Collected data entries
━━━━━━━━━━━━━━━━

-- ==== Sys2Proof/Safety.lean ====
section
/-!
DEFINITION. The terms claims are made in: the canonical form of the memories, the invariants the spec
states (spec/10_state.md rules R29, R35, R39, R44, R47), codes read off the tree, and the compressed
stream written down without the machine (spec/30_encoding.md rules R95 to R100, R108).
-/

namespace Sys2Proof.Machine

/-! ### The canonical form of a memory -/

/-- Indexes strictly rising. -/
abbrev Store.Sorted {α : Type} (m : Store α) : Prop := m.Pairwise (fun p q => p.1 < q.1)

/-- Every listed index is below `n`. -/
abbrev Store.Below {α : Type} (n : Nat) (m : Store α) : Prop := ∀ p ∈ m, p.1 < n

/-- The canonical form of `FT`: no entry for a symbol of count 0. -/
abbrev ftWf (m : Store Count) : Prop :=
  m.Sorted ∧ m.Below Config.alphabet ∧ ∀ p ∈ m, p.2 ≠ 0#32

/-- The canonical form of `CT`: no entry for an absent symbol. -/
abbrev ctWf (m : Store Code) : Prop :=
  m.Sorted ∧ m.Below Config.alphabet ∧ ∀ p ∈ m, p.2 ≠ []

/-- The canonical form of the four memories; nothing of `NS` and `HP` is listed out of use
(spec/93_implementation_defined.md V7). -/
abbrev Memory.wf (s : State) : Prop :=
  ftWf s.ft ∧ ctWf s.ct ∧
  (s.ns.Sorted ∧ s.ns.Below s.nnodes.toNat) ∧ (s.hp.Sorted ∧ s.hp.Below s.hsize.toNat)

/-! ### Ports -/

/-- No port is open. -/
abbrev PortsClosed (s : State) : Prop :=
  s.env.ssrc.cur = none ∧ s.env.bsrc.cur = none ∧ s.env.bsnk.cur = none ∧ s.env.ssnk.cur = none

/-! ### What reset, CLR and fault entry leave (spec/10_state.md rule R45) -/

/-- All per-call state is clear: every value of rule R45 but `STATE` and `FAULT`. -/
abbrev TablesClear (s : State) : Prop :=
  s.ftv = false ∧ s.trv = false ∧ s.ctv = false ∧ s.distinct = 0#17 ∧ s.total = 0#48 ∧
  s.bytesIn = 0#64 ∧ s.bytesOut = 0#64 ∧ s.nnodes = 0#17 ∧ s.hsize = 0#17 ∧ s.root = Config.nil ∧
  s.ft = [] ∧ s.ct = []

/-- Every value that rule R45 gives: the reset state, the registers it calls unspecified apart. -/
abbrev ResetValues (s : State) : Prop :=
  s.ctrl = .idle ∧ s.fault = 0#4 ∧ TablesClear s

/-- The state fault entry leaves (spec/60_exceptions.md rule R240): the reset state but for `STATE` and
`FAULT`, with every port closed. -/
abbrev FaultedWith (k : FaultKind) (s : State) : Prop :=
  s.ctrl = .faulted ∧ s.fault = k.code ∧ TablesClear s ∧ PortsClosed s

/-- The six registers that carry nothing from one command to the next (spec/10_state.md rule R23). -/
abbrev SameScratch (s t : State) : Prop :=
  t.acc = s.acc ∧ t.nbits = s.nbits ∧ t.shift = s.shift ∧ t.nbitsIn = s.nbitsIn ∧
  t.cur = s.cur ∧ t.remain = s.remain

/-! ### The frequency table (spec/10_state.md rule R35) -/

/-- The sum of the counts of a table. -/
def countSum (m : Store Count) : Nat := (m.map fun p => p.2.toNat).sum

/-- `DISTINCT` is the number of present symbols and `TOTAL` the sum of the counts (rule R35). -/
abbrev TableOk (s : State) : Prop :=
  s.distinct.toNat = s.ft.length ∧ s.total.toNat = countSum s.ft

/-! ### The tree (spec/10_state.md rules R39, R44) -/

/-- The link of a node that bit `b` takes (spec/30_encoding.md rule R104). -/
def childOf (b : Bool) (d : Node) : NodeIx := if b then d.right else d.left

/-- How many of a node's links lead to `m`. -/
def childCount (d : Node) (m : Nat) : Nat :=
  if d.tag = .internal then
    (if d.left.toNat = m then 1 else 0) + (if d.right.toNat = m then 1 else 0)
  else 0

/-- How many links of the node store lead to `m`. -/
def parentCount (s : State) (m : Nat) : Nat := (s.ns.map fun p => childCount p.2 m).sum

/-- Rule R39: `NNODES` and `ROOT`. -/
abbrev TreeSize (s : State) : Prop :=
  1 ≤ s.ft.length ∧
  s.nnodes.toNat = (if s.ft.length = 1 then 2 else 2 * s.ft.length - 1) ∧
  s.root.toNat + 1 = s.nnodes.toNat

/-- Rule R44 (b): entry `k` is the leaf of the `k`-th smallest present symbol. -/
abbrev TreeLeaves (s : State) : Prop :=
  ∀ k < s.ft.length,
    s.ns.get? k = (s.ft[k]?).map fun p => leafNode (BitVec.ofNat 16 p.1) p.2

/-- Rule R44 (a), (c), (d), (f): the entries from `DISTINCT` up. -/
abbrev TreeInternals (s : State) : Prop :=
  ∀ n < s.nnodes.toNat, s.ft.length ≤ n →
    ∃ d ∈ s.ns.get? n, d.tag = .internal ∧ d.sym = 0#16 ∧
      if s.ft.length = 1 then
        d.left = 0#17 ∧ d.right = Config.nil ∧ ∃ x ∈ s.ns.get? 0, d.freq = x.freq
      else
        d.left.toNat < n ∧ d.right.toNat < n ∧
        ∃ x ∈ s.ns.get? d.left.toNat, ∃ y ∈ s.ns.get? d.right.toNat,
          d.freq.toNat = x.freq.toNat + y.freq.toNat

/-- Rule R44 (e): every node but `ROOT` is the child of exactly one node, and `ROOT` of none. -/
abbrev TreeParents (s : State) : Prop :=
  ∀ m < s.nnodes.toNat, parentCount s m = if m = s.root.toNat then 0 else 1

/-- Rule R44 (g): the root's frequency is `TOTAL`. -/
abbrev TreeTotal (s : State) : Prop :=
  ∃ d ∈ s.ns.get? s.root.toNat, d.freq = s.total

/-- The tree invariants (rules R39, R44). -/
abbrev TreeOk (s : State) : Prop :=
  TreeSize s ∧ TreeLeaves s ∧ TreeInternals s ∧ TreeParents s ∧ TreeTotal s

/-- The node a path leads to from node `n`, bit 0 left and bit 1 right
(spec/43_code_generator.md rule R162); `none` when it leaves the tree. -/
def descend (s : State) (n : NodeIx) : Code → Option NodeIx
  | [] => some n
  | b :: p =>
    match s.ns.get? n.toNat with
    | none => none
    | some d =>
      if d.tag = .internal ∧ childOf b d ≠ Config.nil then descend s (childOf b d) p else none

/-- `p` is a path from the root to the leaf of symbol `v` (rule R162). -/
def CodeTo (s : State) (v : Sym) (p : Code) : Prop :=
  ∃ n, descend s s.root p = some n ∧ ∃ d ∈ s.ns.get? n.toNat, d.tag = .leaf ∧ d.sym = v

/-- `CT` is the code table of the tree (rule R162): the code of each symbol is its path, and a symbol
without a path is absent. -/
def CodesOk (s : State) : Prop :=
  ∀ v p, (p ≠ [] ∧ ctRead v s = p) ↔ CodeTo s v p

/-! ### The invariants between commands -/

/-- Rule R47: what the validity flags imply. -/
abbrev FlagsOk (s : State) : Prop :=
  (s.ctv = true → s.trv = true) ∧ (s.trv = true → s.ftv = true ∧ s.distinct ≠ 0#17) ∧
  (s.ctrl = .faulted → s.ftv = false ∧ s.trv = false ∧ s.ctv = false)

/-- Rules R29 and R231: `FAULT` is 0 in `IDLE` and a fault kind's code in `FAULTED`. -/
abbrev FaultOk (s : State) : Prop :=
  (s.ctrl = .idle → s.fault = 0#4) ∧
  (s.ctrl = .faulted → s.fault ∈ [FaultKind.ioError.code, FaultKind.corruptHeaderError.code,
    FaultKind.truncatedStreamError.code, FaultKind.illegalCommand.code, FaultKind.sequenceError.code,
    FaultKind.capacityError.code, FaultKind.noCodeError.code, FaultKind.invalidCodeError.code])

/-- What holds between commands, the shape of the tree and the codes apart: no command in progress, no
port open, memories in canonical form, flags and `FAULT` consistent, the table as rule R35 says, the
queue empty, and nothing left where a flag is 0 (rules R39, R264). -/
abbrev BaseOk (s : State) : Prop :=
  s.ctrl ≠ .busy ∧ PortsClosed s ∧ Memory.wf s ∧ FlagsOk s ∧ FaultOk s ∧ TableOk s ∧
  s.hsize = 0#17 ∧ (s.ftv = false → s.ft = []) ∧
  (s.trv = false → s.nnodes = 0#17 ∧ s.root = Config.nil) ∧ (s.ctv = false → s.ct = [])

/-- The whole invariant: with `TRV` the tree, and with `CTV` the code table. -/
def Inv (s : State) : Prop :=
  BaseOk s ∧ (s.trv = true → TreeOk s) ∧ (s.ctv = true → CodesOk s)

/-! ### The priority queue (spec/41_priority_queue.md) -/

/-- Node `a` is before node `b`: both are in use and `less(a, b)` (rule R131). -/
def nodeLess (s : State) (a b : NodeIx) : Bool :=
  match s.ns.get? a.toNat, s.ns.get? b.toNat with
  | some x, some y => keyLess a x b y
  | _, _ => false

/-- The nodes in the queue, by position. -/
def queueList (s : State) : List NodeIx :=
  (List.range s.hsize.toNat).filterMap fun i => s.hp.get? i

/-- The queue holds `HSIZE` nodes, all different and all in use, one at each position below `HSIZE`,
and each is after its parent (rules R130, R137). -/
abbrev HeapOk (s : State) : Prop :=
  s.hsize.toNat ≤ Config.heapCap ∧ s.hp.Sorted ∧ s.hp.Below s.hsize.toNat ∧
  (queueList s).length = s.hsize.toNat ∧ (queueList s).Nodup ∧
  (∀ n ∈ queueList s, n.toNat < s.nnodes.toNat ∧ (s.ns.get? n.toNat).isSome) ∧
  ∀ i < s.hsize.toNat, 1 ≤ i →
    ∃ a ∈ s.hp.get? ((i - 1) / 2), ∃ b ∈ s.hp.get? i, nodeLess s a b = true

/-- Rules R149, R138: every internal node joins the two least of the nodes that no earlier internal node
has taken, the lesser on the left. -/
abbrev TreeGreedy (s : State) : Prop :=
  ∀ n < s.nnodes.toNat, s.ft.length ≤ n → ∃ d ∈ s.ns.get? n,
    nodeLess s d.left d.right = true ∧
    ∀ x < n, x ≠ d.left.toNat → x ≠ d.right.toNat →
      (∀ j < n, s.ft.length ≤ j → ∃ c ∈ s.ns.get? j, childCount c x = 0) →
      nodeLess s d.right (BitVec.ofNat 17 x) = true

/-! ### The compressed stream (spec/30_encoding.md) -/

/-- A number as `n` bytes, the most significant first (rule R75). -/
def bytesBE : Nat → Nat → List Byte
  | 0, _ => []
  | n + 1, v => BitVec.ofNat 8 (v / 2 ^ (8 * n)) :: bytesBE n v

/-- The number that bytes stand for, the most significant first (rule R75). -/
def numBE (bs : List Byte) : Nat := bs.foldl (fun v b => v * 256 + b.toNat) 0

/-- The header of a frequency table (rules R95 to R98). -/
def headerBytes (m : Store Count) : List Byte :=
  bytesBE 4 m.length ++ m.flatMap fun p => bytesBE 2 p.1 ++ bytesBE 4 p.2.toNat

/-- Up to eight bits as a byte, the first at bit 7, the missing ones 0 (rules R76, R100). -/
def byteOfBits (bs : List Bool) : Byte :=
  BitVec.ofNat 8 ((List.range 8).map fun i => if bs[i]? = some true then 2 ^ (7 - i) else 0).sum

/-- Bits packed into bytes, MSB-first, zero-padded to a byte boundary (rules R99, R100). -/
def packBits : List Bool → List Byte
  | [] => []
  | b0 :: b1 :: b2 :: b3 :: b4 :: b5 :: b6 :: b7 :: bs =>
    byteOfBits [b0, b1, b2, b3, b4, b5, b6, b7] :: packBits bs
  | bs => [byteOfBits bs]

/-- The bits of a byte, bit 7 first (rule R76). -/
def bitsOfByte (b : Byte) : List Bool := (List.range 8).map fun i => b.getLsbD (7 - i)

/-- The bits of bytes in order. -/
def bitsOf (bs : List Byte) : List Bool := bs.flatMap bitsOfByte

/-- `get_bit()` `n` times (spec/45_bitstream_decoder.md rule R195). -/
def takeBits : Nat → State → Run (List Bool × State)
  | 0, s => .ok ([], s)
  | n + 1, s => do
    let (b, s) ← getBit s
    let (bs, s) ← takeBits n s
    .ok (b :: bs, s)

/-- The code bits of a symbol sequence under the code table of `s` (rule R99). -/
def codeBits (s : State) (vs : List Sym) : List Bool := vs.flatMap fun v => ctRead v s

━━━━━━━━━━━━━━━━

Wherever "commands" occurs in the records above, copy the line it sits in.

Answer to this exercise -
/-! ### The invariants between commands -/
/-- What holds between commands, the shape of the tree and the codes apart: no command in progress, no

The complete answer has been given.